• Stored data:

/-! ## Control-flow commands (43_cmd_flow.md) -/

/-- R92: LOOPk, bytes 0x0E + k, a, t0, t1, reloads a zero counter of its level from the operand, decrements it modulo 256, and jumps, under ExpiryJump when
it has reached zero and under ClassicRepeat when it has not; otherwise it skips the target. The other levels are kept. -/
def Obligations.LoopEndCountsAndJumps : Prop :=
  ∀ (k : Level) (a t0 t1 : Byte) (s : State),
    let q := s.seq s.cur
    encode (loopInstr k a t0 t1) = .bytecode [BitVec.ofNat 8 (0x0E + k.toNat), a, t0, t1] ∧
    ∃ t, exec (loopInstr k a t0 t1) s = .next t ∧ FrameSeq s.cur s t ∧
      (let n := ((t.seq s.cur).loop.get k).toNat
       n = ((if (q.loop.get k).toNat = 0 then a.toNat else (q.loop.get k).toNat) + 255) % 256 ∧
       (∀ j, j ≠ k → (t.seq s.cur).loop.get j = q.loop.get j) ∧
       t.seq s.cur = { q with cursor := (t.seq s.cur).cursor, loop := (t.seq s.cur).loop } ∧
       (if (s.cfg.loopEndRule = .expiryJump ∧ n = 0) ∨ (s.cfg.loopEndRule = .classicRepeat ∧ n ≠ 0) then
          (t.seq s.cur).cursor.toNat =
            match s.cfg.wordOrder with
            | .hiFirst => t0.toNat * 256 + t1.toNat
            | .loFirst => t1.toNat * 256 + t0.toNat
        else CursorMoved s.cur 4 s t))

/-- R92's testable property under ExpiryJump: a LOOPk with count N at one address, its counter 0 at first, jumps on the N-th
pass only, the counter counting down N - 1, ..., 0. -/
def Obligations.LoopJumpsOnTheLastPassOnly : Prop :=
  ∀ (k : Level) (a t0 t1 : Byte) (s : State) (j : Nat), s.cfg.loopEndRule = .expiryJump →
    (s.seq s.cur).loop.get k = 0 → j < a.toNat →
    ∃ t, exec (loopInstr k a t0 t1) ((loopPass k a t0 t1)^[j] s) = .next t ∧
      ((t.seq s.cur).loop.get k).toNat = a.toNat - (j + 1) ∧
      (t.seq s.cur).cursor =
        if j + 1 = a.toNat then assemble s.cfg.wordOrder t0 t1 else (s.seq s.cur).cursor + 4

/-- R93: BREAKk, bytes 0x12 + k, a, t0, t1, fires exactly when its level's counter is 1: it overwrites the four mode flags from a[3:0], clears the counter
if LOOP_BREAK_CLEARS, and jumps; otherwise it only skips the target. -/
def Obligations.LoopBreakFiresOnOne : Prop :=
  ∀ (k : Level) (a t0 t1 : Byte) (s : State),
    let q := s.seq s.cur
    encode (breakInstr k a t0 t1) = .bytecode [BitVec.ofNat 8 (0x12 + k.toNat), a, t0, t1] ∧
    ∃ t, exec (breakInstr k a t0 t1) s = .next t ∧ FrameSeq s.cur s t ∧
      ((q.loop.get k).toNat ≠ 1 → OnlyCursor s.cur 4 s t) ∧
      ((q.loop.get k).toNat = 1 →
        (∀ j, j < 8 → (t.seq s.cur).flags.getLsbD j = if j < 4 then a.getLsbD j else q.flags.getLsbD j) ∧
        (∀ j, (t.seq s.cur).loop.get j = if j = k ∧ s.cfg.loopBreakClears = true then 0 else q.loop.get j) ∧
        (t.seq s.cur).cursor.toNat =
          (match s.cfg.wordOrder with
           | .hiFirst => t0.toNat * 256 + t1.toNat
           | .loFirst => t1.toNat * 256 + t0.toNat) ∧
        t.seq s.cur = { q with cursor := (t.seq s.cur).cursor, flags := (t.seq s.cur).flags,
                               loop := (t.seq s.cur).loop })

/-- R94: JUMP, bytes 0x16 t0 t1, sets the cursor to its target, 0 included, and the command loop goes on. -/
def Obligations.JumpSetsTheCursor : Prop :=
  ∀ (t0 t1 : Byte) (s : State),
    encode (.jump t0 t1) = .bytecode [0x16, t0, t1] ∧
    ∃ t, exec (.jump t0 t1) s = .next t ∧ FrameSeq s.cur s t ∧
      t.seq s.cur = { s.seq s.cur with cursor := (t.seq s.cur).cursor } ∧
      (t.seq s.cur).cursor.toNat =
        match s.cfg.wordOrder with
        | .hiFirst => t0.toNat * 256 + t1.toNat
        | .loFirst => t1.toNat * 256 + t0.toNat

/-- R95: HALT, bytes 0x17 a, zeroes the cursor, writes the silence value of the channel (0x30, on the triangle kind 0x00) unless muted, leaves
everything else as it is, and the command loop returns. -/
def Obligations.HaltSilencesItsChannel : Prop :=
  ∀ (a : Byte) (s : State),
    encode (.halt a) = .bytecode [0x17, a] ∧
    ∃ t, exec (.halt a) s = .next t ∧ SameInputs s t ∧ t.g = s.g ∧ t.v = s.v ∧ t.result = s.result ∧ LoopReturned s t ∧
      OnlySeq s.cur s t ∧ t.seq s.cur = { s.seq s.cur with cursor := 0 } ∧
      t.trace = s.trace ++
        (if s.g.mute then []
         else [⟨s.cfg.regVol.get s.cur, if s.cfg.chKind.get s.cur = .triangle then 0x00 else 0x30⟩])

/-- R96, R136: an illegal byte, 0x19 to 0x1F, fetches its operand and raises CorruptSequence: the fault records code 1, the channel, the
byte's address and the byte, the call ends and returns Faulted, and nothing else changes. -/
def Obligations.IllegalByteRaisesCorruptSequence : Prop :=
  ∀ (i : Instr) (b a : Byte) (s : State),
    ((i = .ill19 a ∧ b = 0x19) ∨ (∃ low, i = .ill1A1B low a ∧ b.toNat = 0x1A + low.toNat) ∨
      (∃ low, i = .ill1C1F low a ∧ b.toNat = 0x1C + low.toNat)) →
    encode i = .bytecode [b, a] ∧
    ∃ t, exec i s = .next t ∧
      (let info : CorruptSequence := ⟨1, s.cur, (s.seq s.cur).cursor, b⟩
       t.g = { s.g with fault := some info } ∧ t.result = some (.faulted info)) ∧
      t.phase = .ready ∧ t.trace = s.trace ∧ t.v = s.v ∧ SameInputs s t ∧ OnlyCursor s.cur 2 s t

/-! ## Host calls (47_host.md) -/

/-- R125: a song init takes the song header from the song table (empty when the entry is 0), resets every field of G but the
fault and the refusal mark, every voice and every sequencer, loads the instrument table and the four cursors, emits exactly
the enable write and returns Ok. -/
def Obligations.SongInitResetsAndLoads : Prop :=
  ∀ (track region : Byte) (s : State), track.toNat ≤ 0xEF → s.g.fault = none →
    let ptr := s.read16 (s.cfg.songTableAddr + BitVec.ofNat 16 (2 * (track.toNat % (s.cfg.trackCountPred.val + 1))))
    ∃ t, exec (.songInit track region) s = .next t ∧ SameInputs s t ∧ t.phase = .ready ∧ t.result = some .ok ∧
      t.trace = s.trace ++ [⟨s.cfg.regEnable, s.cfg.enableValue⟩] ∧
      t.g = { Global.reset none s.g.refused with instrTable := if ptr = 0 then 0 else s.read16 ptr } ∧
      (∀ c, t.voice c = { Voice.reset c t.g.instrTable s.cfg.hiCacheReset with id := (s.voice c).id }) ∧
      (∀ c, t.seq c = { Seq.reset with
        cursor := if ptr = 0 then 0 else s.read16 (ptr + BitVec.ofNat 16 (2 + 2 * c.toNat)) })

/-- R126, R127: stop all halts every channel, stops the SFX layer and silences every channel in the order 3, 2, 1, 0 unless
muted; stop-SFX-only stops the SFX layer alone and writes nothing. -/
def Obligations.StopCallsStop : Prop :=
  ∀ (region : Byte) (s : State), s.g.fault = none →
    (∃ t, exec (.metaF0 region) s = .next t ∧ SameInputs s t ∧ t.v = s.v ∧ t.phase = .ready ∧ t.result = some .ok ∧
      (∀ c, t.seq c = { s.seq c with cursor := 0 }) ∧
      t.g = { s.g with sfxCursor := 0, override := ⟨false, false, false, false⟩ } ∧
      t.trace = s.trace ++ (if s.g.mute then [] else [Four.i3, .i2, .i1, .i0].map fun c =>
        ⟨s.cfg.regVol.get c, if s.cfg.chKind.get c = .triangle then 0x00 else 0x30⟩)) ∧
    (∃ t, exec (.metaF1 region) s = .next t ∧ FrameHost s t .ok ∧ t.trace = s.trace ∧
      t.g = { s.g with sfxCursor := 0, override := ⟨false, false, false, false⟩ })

• WHAT THE TASK ASKS:
Nothing but the lines from the top of the entries above through the line with "(s.seq s.cur).loop.get k" should be set down, each exactly as written.

• EXERCISE RESPONSE:
/-! ## Control-flow commands (43_cmd_flow.md) -/

/-- R92: LOOPk, bytes 0x0E + k, a, t0, t1, reloads a zero counter of its level from the operand, decrements it modulo 256, and jumps, under ExpiryJump when
it has reached zero and under ClassicRepeat when it has not; otherwise it skips the target. The other levels are kept. -/
def Obligations.LoopEndCountsAndJumps : Prop :=
  ∀ (k : Level) (a t0 t1 : Byte) (s : State),
    let q := s.seq s.cur
    encode (loopInstr k a t0 t1) = .bytecode [BitVec.ofNat 8 (0x0E + k.toNat), a, t0, t1] ∧
    ∃ t, exec (loopInstr k a t0 t1) s = .next t ∧ FrameSeq s.cur s t ∧
      (let n := ((t.seq s.cur).loop.get k).toNat
       n = ((if (q.loop.get k).toNat = 0 then a.toNat else (q.loop.get k).toNat) + 255) % 256 ∧
       (∀ j, j ≠ k → (t.seq s.cur).loop.get j = q.loop.get j) ∧
       t.seq s.cur = { q with cursor := (t.seq s.cur).cursor, loop := (t.seq s.cur).loop } ∧
       (if (s.cfg.loopEndRule = .expiryJump ∧ n = 0) ∨ (s.cfg.loopEndRule = .classicRepeat ∧ n ≠ 0) then
          (t.seq s.cur).cursor.toNat =
            match s.cfg.wordOrder with
            | .hiFirst => t0.toNat * 256 + t1.toNat
            | .loFirst => t1.toNat * 256 + t0.toNat
        else CursorMoved s.cur 4 s t))

/-- R92's testable property under ExpiryJump: a LOOPk with count N at one address, its counter 0 at first, jumps on the N-th
pass only, the counter counting down N - 1, ..., 0. -/
def Obligations.LoopJumpsOnTheLastPassOnly : Prop :=
  ∀ (k : Level) (a t0 t1 : Byte) (s : State) (j : Nat), s.cfg.loopEndRule = .expiryJump →
    (s.seq s.cur).loop.get k = 0 → j < a.toNat →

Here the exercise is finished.